Somente a partir de 1930 começa uma mudança neste entendimento, que culmina na alteração do seu sentido,
em 1945, com a criação da União Democrática Nacional (UDN), que passou a associar a corrupção a indivíduos.
Anos depois, acusações de corrupção individual resultaram na queda de Getúlio Vargas, acusado de ter criado um
mar de lama no Catete.
Mesmo com a mudança de percepção, com indivíduos sendo acusados nominalmente, a corrupção continuou
encontrando terreno para se manter presente na esfera pública. Essa persistência, de acordo com especialistas, se
deve principalmente à impunidade.
"Outro fator que contribuiu para a situação atual, inédita no que se refere à dimensão adquirida pela corrupção,
foi a tradição de impunidade dos poderosos, essa sim, presente desde a Independência, e que atribuo à
fragilidade dos direitos civis. Vários privilégios protegem os poderosos, como o foro privilegiado, a prisão especial,
as múltiplas possibilidade de recurso e a capacidade de contratar advogados caros", afirma Carvalho.
Segundo Moura, a impunidade, assim como a corrupção, também faz parte da cultura brasileira e impediu o
combate a essas práticas ao longo da história.

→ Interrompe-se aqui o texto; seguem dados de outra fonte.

/-- The driver's release follows the schedule's (R201, R214): a low side that had opened closes again when its release moves on, and a hold
phase of its own begins (R226). -/
def Mod.syncRelease (m : Mod) (h : EPulse) : Mod :=
  if h.started.isSome then
    let r := m.releaseOf h
    let r1 := if r ≤ m.now then (m.now / 1000 + 1) * 1000 else r
    m.setVch h.ch (fun v =>
      if v.opened && v.energised && m.now + m.rd P.vlvAdv v.pband * 1000 < r1 then
        { v with off := r1, opened := false, phase := .hold, holdMa := m.holdSet v, holdAt := m.now,
                 hiSeen := m.vlv.bankHi.getD (bankOf h.ch) false }
      else { v with off := r1 })
  else m

/-- One pulse of a plan inserted (R193, R201, R203). -/
def Mod.insertPulse (m : Mod) (serial : Nat) (plan : Plan) (vals : Store) (i : Nat) : Mod :=
  let ch := plan.firstCh + i
  match m.refusalOf ch with
  | some cause => m.noteMiss serial ch (some i) cause
  | none =>
    if 4096 ≤ m.ejQNow then
      ((m.flag P.ejFlags 8).raise 65 0x0402 (leBytes 4 serial ++ leBytes 2 ch)).noteMiss serial ch (some i) 4
    else
      let s := plan.fire - plan.dOpen.getD i 0 * 1000
      let p : EPulse :=
        { id := m.ej.nextId, serial := serial, bit := i, ch := ch, s := s, off := tickOf (plan.end_ - m.calN P.vlvDoff ch * 1000),
          fire := plan.fire, dHs := plan.dHs.getD i 0 * 1000, slack := plan.slack * 1000, commit := plan.commit, ins := m.now,
          hsEn := lrd vals P.ejHoldStartEn = 1 }
      let host := m.mergeHost p (lrd vals P.ejMergeGap)
      let into : Option Nat := host.map (fun h => h.id)
      let late0 : Nat := host.elim 0 m.shiftOf
      let m1 := { m with ej := { m.ej with nextId := m.ej.nextId + 1, pulses := m.ej.pulses ++ [{ p with into := into, late0 := late0 }] } }
      match host with
      | some h => (m1.inc P.ejMerges).syncRelease h
      | none => m1.peak P.ejQPeak m1.ejQNow

/-- The plan that a piece has been given is clipped (R187): the event, whatever the verdict. -/
def Mod.noteClip (m : Mod) (serial : Nat) (plan : Plan) : Mod :=
  if plan.clipped then (m.inc P.ejClipped).raise 67 0x0406 (leBytes 4 serial ++ leBytes 2 plan.selected) else m

/-- PULSE_INSERT (R193): a REJECT verdict's plan takes effect. -/
def Mod.insertPlan (m : Mod) (serial : Nat) : Mod :=
  match m.track? serial with
  | none => m
  | some t =>
    match t.plan with
    | none => m
    | some plan =>
      if plan.count = 0 then m.noteMiss serial plan.firstCh none 5
      else (List.range plan.count).foldl (fun m i => m.insertPulse serial plan t.vals i) m

/-- One pulse of a replaced plan withdrawn (R195). -/
def Mod.withdrawPulse (m : Mod) (p : EPulse) : Mod :=
  let m1 := ((m.returnGrant p).dropPulse p.id).inc P.ejWithdrawn
  let m2 := m1.unmerge p.id
  match p.into with
  | some h =>
    match m2.ej.pulses.find? (fun q => q.id = h) with
    | some hp => m2.syncRelease hp
    | none => m2
  | none => m2

/-- A plan withdrawn or replaced by a revision (R195). -/
def Mod.withdrawPlan (m : Mod) (serial : Nat) : Mod :=
  ((m.ej.pulses.filter (fun p => p.serial = serial)).foldl Mod.withdrawPulse m).raise 67 0x0405 (leBytes 4 serial)

/-! ### Firm, hold-start, start, latest start (R196 to R202) -/

/-- The instant a pulse becomes firm (R196). -/
def EPulse.firmAt (p : EPulse) : Nat := Nat.max p.commit p.ins

/-- PULSE_FIRM (R196, R197). -/
def pulseFirm (serial ch : Nat) (m : Mod) : Mod :=
  match m.pulse? serial ch with
  | none => m
  | some p =>
    if p.firm || p.into.isSome || m.now < p.firmAt then m
    else
      let k := p.firmAt
      if p.s + p.slack < k + 2000 then m.missPulse p 7
      else
        (m.setPulse p.id (fun p => { p with firm := true, k := k, grant := .asked, planned := tickOf (Nat.max p.s (k + 2000)) })).ask
          (.pulse p.id p.ch) 1 .vhi (p.s + p.slack) (m.rd P.tollQBoost)

/-- A class 1 grant (R196, R197, R250): after the hold-start instant the boost starts at the grant. -/
def Mod.pulseGranted (m : Mod) (id ch amount : Nat) : Mod :=
  let r : Reserve := { id := id, ch := ch, left := amount }
  let m1 := { m with toll := { m.toll with res := m.toll.res ++ [r] } }
  let tick := (m.now + 999) / 1000 * 1000
  m1.setPulse id (fun p =>
    let planned := if p.judged then Nat.max p.planned tick else p.planned
    { p with grant := .held, planned := planned })

/-- Hold-starts are allowed: EJ_HOLD_START_EN as latched, and VALVE_LO in range (R239). -/
def Mod.hsAllowed (m : Mod) (p : EPulse) : Bool := p.hsEn && !m.toll.vloOut && !m.toll.vloAbsent

/-- An earlier pulse of the channel is to run into this one, which is then a restart (R202). -/
def Mod.overlapped (m : Mod) (p : EPulse) : Bool :=
  m.ej.pulses.any (fun h => h.ch = p.ch && h.id ≠ p.id && h.into.isNone && (h.started.isSome || h.s < p.s) && tickOf p.s ≤ m.releaseOf h)

/-- HOLD_START_INSTANT (R194, R197): at H_c, or at its tick where that comes before. -/
def holdStartInstant (serial ch : Nat) (m : Mod) : Mod :=
  match m.pulse? serial ch with
  | none => m
  | some p =>
    if !p.firm || p.judged || p.into.isSome || p.started.isSome || m.now < Nat.min p.hsAt (tickOf p.hsAt) then m
    else
      let h := p.hsAt
      let lam := h + p.dHs - p.fire
      let m1 := m.setPulse p.id (fun p => { p with judged := true })
      if p.grant = .held || m.overlapped p || !m.hsAllowed p || p.slack < lam then m1
      else
        ((((m1.returnGrant p).setPulse p.id (fun p => { p with hs := true, lam := lam, planned := tickOf h })).setPlan serial (fun q =>
          { q with mode := q.mode ||| 2 ^ p.bit })).flag P.ejFlags 4).raise 66 0x0403 (leBytes 4 serial ++ leBytes 2 ch ++ leBytes 2 (lam / 1000))

/-- A pulse's latest start (R196, R200): for a hold-start what λ leaves of the slack. -/
def EPulse.latest (p : EPulse) : Nat := if p.hs then p.hsAt + p.slack - p.lam else p.s + p.slack

/-- A pulse may start by its own rules: firm, its mode settled, its instant come. -/
def Mod.ready (m : Mod) (p : EPulse) : Bool :=
  p.firm && p.into.isNone && p.started.isNone && (p.hs || p.grant = .held) && p.planned ≤ m.now && m.now ≤ Nat.max p.latest (tickOf p.latest)

/-- An energised count stands against a pulse (R199). -/
def Mod.countStands (m : Mod) (p : EPulse) : Bool := 4 ≤ m.bankEnergised (bankOf p.ch) p.ch || 96 ≤ m.allEnergised p.ch

/-- The bank's high side stands against a pulse (R198). -/
def Mod.boostStands (m : Mod) (p : EPulse) : Bool := !p.hs && m.bankBoosts (bankOf p.ch)

/-- The obstacle that stands against a pulse (R198 to R200): 0 none, 1 the bank's high side, 2 an energised count. -/
def Mod.obstacle (m : Mod) (p : EPulse) : Nat := if m.countStands p then 2 else if m.boostStands p then 1 else 0

/-- What a change of the channels clears for the pulses that wait (R200): each keeps the obstacle that cleared last. -/
def Mod.noteClear (m : Mod) (f : Mod → Mod) : Mod :=
  let a := f m
  { a with ej := { a.ej with pulses := a.ej.pulses.map (fun p =>
      if p.firm && p.into.isNone && p.started.isNone && (p.hs || p.grant = .held) && p.planned ≤ a.now then
        if m.countStands p && !a.countStands p then { p with obst := 2 }
        else if m.boostStands p && !a.boostStands p then { p with obst := 1 }
        else p
      else p) } }

/-- Pulses of earlier key that may start now (R200). -/
def Mod.aheadOf (m : Mod) (p : EPulse) : List EPulse :=
  m.ej.pulses.filter (fun q => q.id ≠ p.id && m.ready q && m.obstacle q = 0
    && (q.s + q.slack < p.s + p.slack || (q.s + q.slack = p.s + p.slack && q.ch < p.ch)))

/-- A pulse must let pulses of earlier key start first. -/
def Mod.mustYield (m : Mod) (p : EPulse) : Bool :=
  let a := m.aheadOf p
  let bank := a.filter (fun q => bankOf q.ch = bankOf p.ch)
  (!p.hs && bank.any (fun q => !q.hs)) || 4 ≤ m.bankEnergised (bankOf p.ch) p.ch + bank.length || 96 ≤ m.allEnergised p.ch + a.length

/-- A hold phase ends (R226): one of at least 1 ms, whose stage was never HI, corrects the coil's temperature from the samples `last` of its last
500 µs. -/
def Mod.holdEnds (m : Mod) (c : Nat) (last : List CoilSmp) : Mod :=
  let v := m.vch c
  if v.phase = .hold && !v.hiSeen && v.holdAt + 1000000 ≤ m.now then m.coilMeasured c last else m

/-- The driver begins a pulse's profile (R212, R217, R227); `rail` are VALVE_LO and VALVE_HI in mV as measured at its bank (R216). -/
def Mod.driveStart (m : Mod) (p : EPulse) (rail : Nat × Nat) : Mod :=
  let again := (m.vch p.ch).energised
  let m1 := ((m.closeSample p.ch).settleDelays p.ch).setVch p.ch (fun v =>
    { v.released m.now with
             phase := if p.hs then .hsRise else .boost, pband := v.band, start := m.now, off := m.releaseOf p, ids := [p.id], hs := p.hs,
             restarted := again, cut := none, judged := false, arr := none, minHold := false, holdMa := 0, chopNs := 0, chopKey := 0,
             duty := if p.hs && m.vlv.bankHi.getD (bankOf p.ch) false then rail else (1, 1),
             hiSeen := false, holdAt := 0, opened := false, energised := true })
  let m2 := if p.hs then m1 else (m1.setHi (bankOf p.ch) true rail).inc P.vlvBoosts
  (m2.inc P.vlvPulses).inc P.vlvChPulses p.ch

/-- A pulse starts (R197, R200, R202, R207); on a restart `last` are the last 500 µs of the hold phase that ends (R226). -/
def Mod.startPulse (m : Mod) (p : EPulse) (rail : Nat × Nat) (last : List CoilSmp) : Mod :=
  let m0 := m.noteWait p
  let m1 := match m0.runningOn p.ch with
    | some old => (((m0.firePulse old).inc P.ejRestarts).raise 66 0x0404 (leBytes 2 p.ch)).holdEnds p.ch last
    | none => m0
  let shift := m1.now - p.own
  let p1 := { p with started := some m1.now, shift := shift }
  let m2 := ((m1.setPulse p.id (fun _ => p1)).driveStart p1 rail).setPlan p.serial (fun q =>
    { q with shiftMax := Nat.max q.shiftMax (p1.lateness / 1000) })
  let m3 := (m2.inc P.ejPulses).inc P.ejHoldStarts 0 (bit p.hs)
  let m4 := m3.peak P.ejEnergisedPeak (m3.allEnergised 384)
  if shift ≠ 0 then (m4.inc P.ejShifted).flag P.ejFlags 1 else m4

/-- A restart without a grant at its planned start (R202): the channel goes on in hold to the later release, also that of the pulses merged
into the later one (R201). -/
def Mod.continueHold (m : Mod) (p h : EPulse) : Mod :=
  let m1 := (m.returnGrant p).setPulse p.id (fun p => { p with into := some h.id, late0 := h.shift, firm := false })
  ({ m1 with ej := { m1.ej with pulses := m1.ej.pulses.map (fun (q : EPulse) =>
      if q.into = some p.id then { q with into := some h.id, late0 := h.shift } else q) } }).syncRelease h

/-- PULSE_START (R194, R197 to R202, R216, R218, R226), on a tick: `refused` when the bank's hardware interlock refuses the start; `rail` the
bank's VALVE_LO and VALVE_HI in mV; `last` the channel's samples of the last 500 µs, in which a restart finds it. -/
def pulseStart (serial ch : Nat) (refused : Bool) (rail : Nat × Nat) (last : List CoilSmp) (m : Mod) : Mod :=
  match m.pulse? serial ch with
  | none => m
  | some p =>
    if m.ej.stopped || !p.firm || p.into.isSome || p.started.isSome || m.now < p.planned || m.now % 1000 ≠ 0 then m
    else
      match m.runningOn ch, decide (p.hs || p.grant = .held) with
      | some h, false => m.continueHold p h
      | _, _ =>
        if !m.ready p then m
        else
          if m.obstacle p ≠ 0 || m.mustYield p then m
          else if refused then
            ((m.missPulse p 8).chanFault ch 6).raise 75 0x041B (leBytes 1 (bankOf ch) ++ leBytes 2 ch)
          else m.startPulse p rail last

/-- The cause of a pulse that its latest start has passed (R197, R200): the obstacle that stands, else the one that cleared last. Where none has
stood, the command for its start came late: a boost names its high side, a hold-start the count (DESIGN CHOICE, log 110). -/
def Mod.lateCause (m : Mod) (p : EPulse) : Nat :=
  if !p.hs && p.grant ≠ .held then 3
  else
    match m.obstacle p, p.obst with
    | 2, _ => 2
    | 1, _ => 1
    | _, 2 => 2
    | _, 1 => 1
    | _, _ => if p.hs then 2 else 1

/-- PULSE_LATEST_START (R197, R200): a pulse that may start now does so. -/
def pulseLatestStart (serial ch : Nat) (m : Mod) : Mod :=
  match m.pulse? serial ch with
  | none => m
  | some p =>
    if !p.firm || p.into.isSome || p.started.isSome || m.now < p.latest || (m.ready p && m.obstacle p = 0 && !m.mustYield p) then m
    else m.missPulse p (m.lateCause p)

/-- A channel is released (R199, R203, R214). -/
def Mod.releaseNow (m : Mod) (ch : Nat) : Mod :=
    let v := m.vch ch
    let m1 := if v.phase = .boost then m.boostOver ch else m
    let m2 := match m1.runningOn ch with
      | some p => m1.firePulse p
      | none => m1
    let end_ : VPhase := if v.phase = .idle then .idle else .decay
    (m2.enterArrival ch).setVch ch (fun v => { v.released m.now with energised := false, opened := true, holdMa := 0, phase := end_ })

/-- PULSE_RELEASE (R194, R199, R203, R214), on a tick. -/
def pulseRelease (ch : Nat) (m : Mod) : Mod :=
  if !(m.vch ch).energised || m.now < (m.vch ch).off || m.now % 1000 ≠ 0 then m else m.noteClear (fun m => m.releaseNow ch)

/-- LOW_SIDE_OPEN (R214, R226): at the release minus ADV; `last` holds the samples of the hold phase's last 500 µs. -/
def lowSideOpen (ch : Nat) (last : List CoilSmp) (m : Mod) : Mod :=
  let v := m.vch ch
  if !v.energised || v.opened || m.now + m.rd P.vlvAdv v.pband * 1000 < v.off then m
  else
    m.noteClear (fun m =>
      let m1 := if v.phase = .boost then m.boostOver ch else m
      ((m1.enterArrival ch).holdEnds ch last).setVch ch (fun v => { v.released m.now with opened := true, holdMa := 0, phase := .decay }))

/-- A chopping period in ns (R214): one of 64 steps from 0.90 to 1.10 of the nominal period. -/
def chopPeriod (freq k : Nat) : Nat := (rdiv ((10 ^ 9 * (5670 + 20 * k) : Nat) : Int) (6300 * freq)).toNat

/-- The length in ns of chopping period `n` of a hold phase whose free value is `key` (R214): each is drawn (log 113). -/
def chopLength (freq : Nat) (key : Int) (n : Nat) : Nat := chopPeriod freq (Config.chopStep key n % 64)

/-- The length of period `n` of the hold phase that a channel is in (R214). -/
def Mod.chopNow (m : Mod) (c n : Nat) : Nat := chopLength (m.rd P.vlvChopF) (m.vch c).chopKey n

/-- The hold phase begins (R212, R214, R226); a current that rose proves the coil whole (R229). -/
def Mod.holdBegin (m : Mod) (ch : Nat) : Mod :=
  let d := m.draw
  d.2.setVch ch (fun v =>
    { v with phase := .hold, holdAt := m.now, holdMa := m.holdSet v, chopNs := chopLength (m.rd P.vlvChopF) d.1 0, chopKey := d.1,
             hiSeen := m.vlv.bankHi.getD (bankOf ch) false, opens := 0 })

/-- BOOST_END (R212, R213, R229): the current has reached I_PEAK of the pulse's band, or its T_BOOST_MAX has elapsed. -/
def boostEnd (ch code : Nat) (m : Mod) : Mod :=
  let v := m.vch ch
  let ma := m.coilMa ch code
  if v.phase ≠ .boost then m
  else if m.rd P.vlvIPeak v.pband ≤ ma then m.noteClear (fun m => (m.boostOver ch).holdBegin ch)
  else if v.start + m.rd P.vlvTBoostMax v.pband * 1000 ≤ m.now then
    m.noteClear (fun m =>
      (((((m.boostOver ch).holdBegin ch).setVch ch (fun v => { v with cut := some (v.cut.getD m.now) })).chanFault ch 3).inc
        P.vlvBoostTimeouts).flag P.vlvFlags 4 |>.raise (vlvSrc ch) 0x0414 (leBytes 2 ch ++ leBytes 2 ma))
  else m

A historiadora afirma que estão ocorrendo avanços nos últimos
anos, mas uma verdadeira mudança ainda deve demorar para acontecer.
"A sociedade avançou muito no sentido de punir, mas não dá para varrer em poucos anos uma cultura. Não
devemos esperar que a corrupção, no caso brasileiro, será suprimida da noite para o dia. Para mudar uma
mentalidade são necessários séculos", ressalta Moura.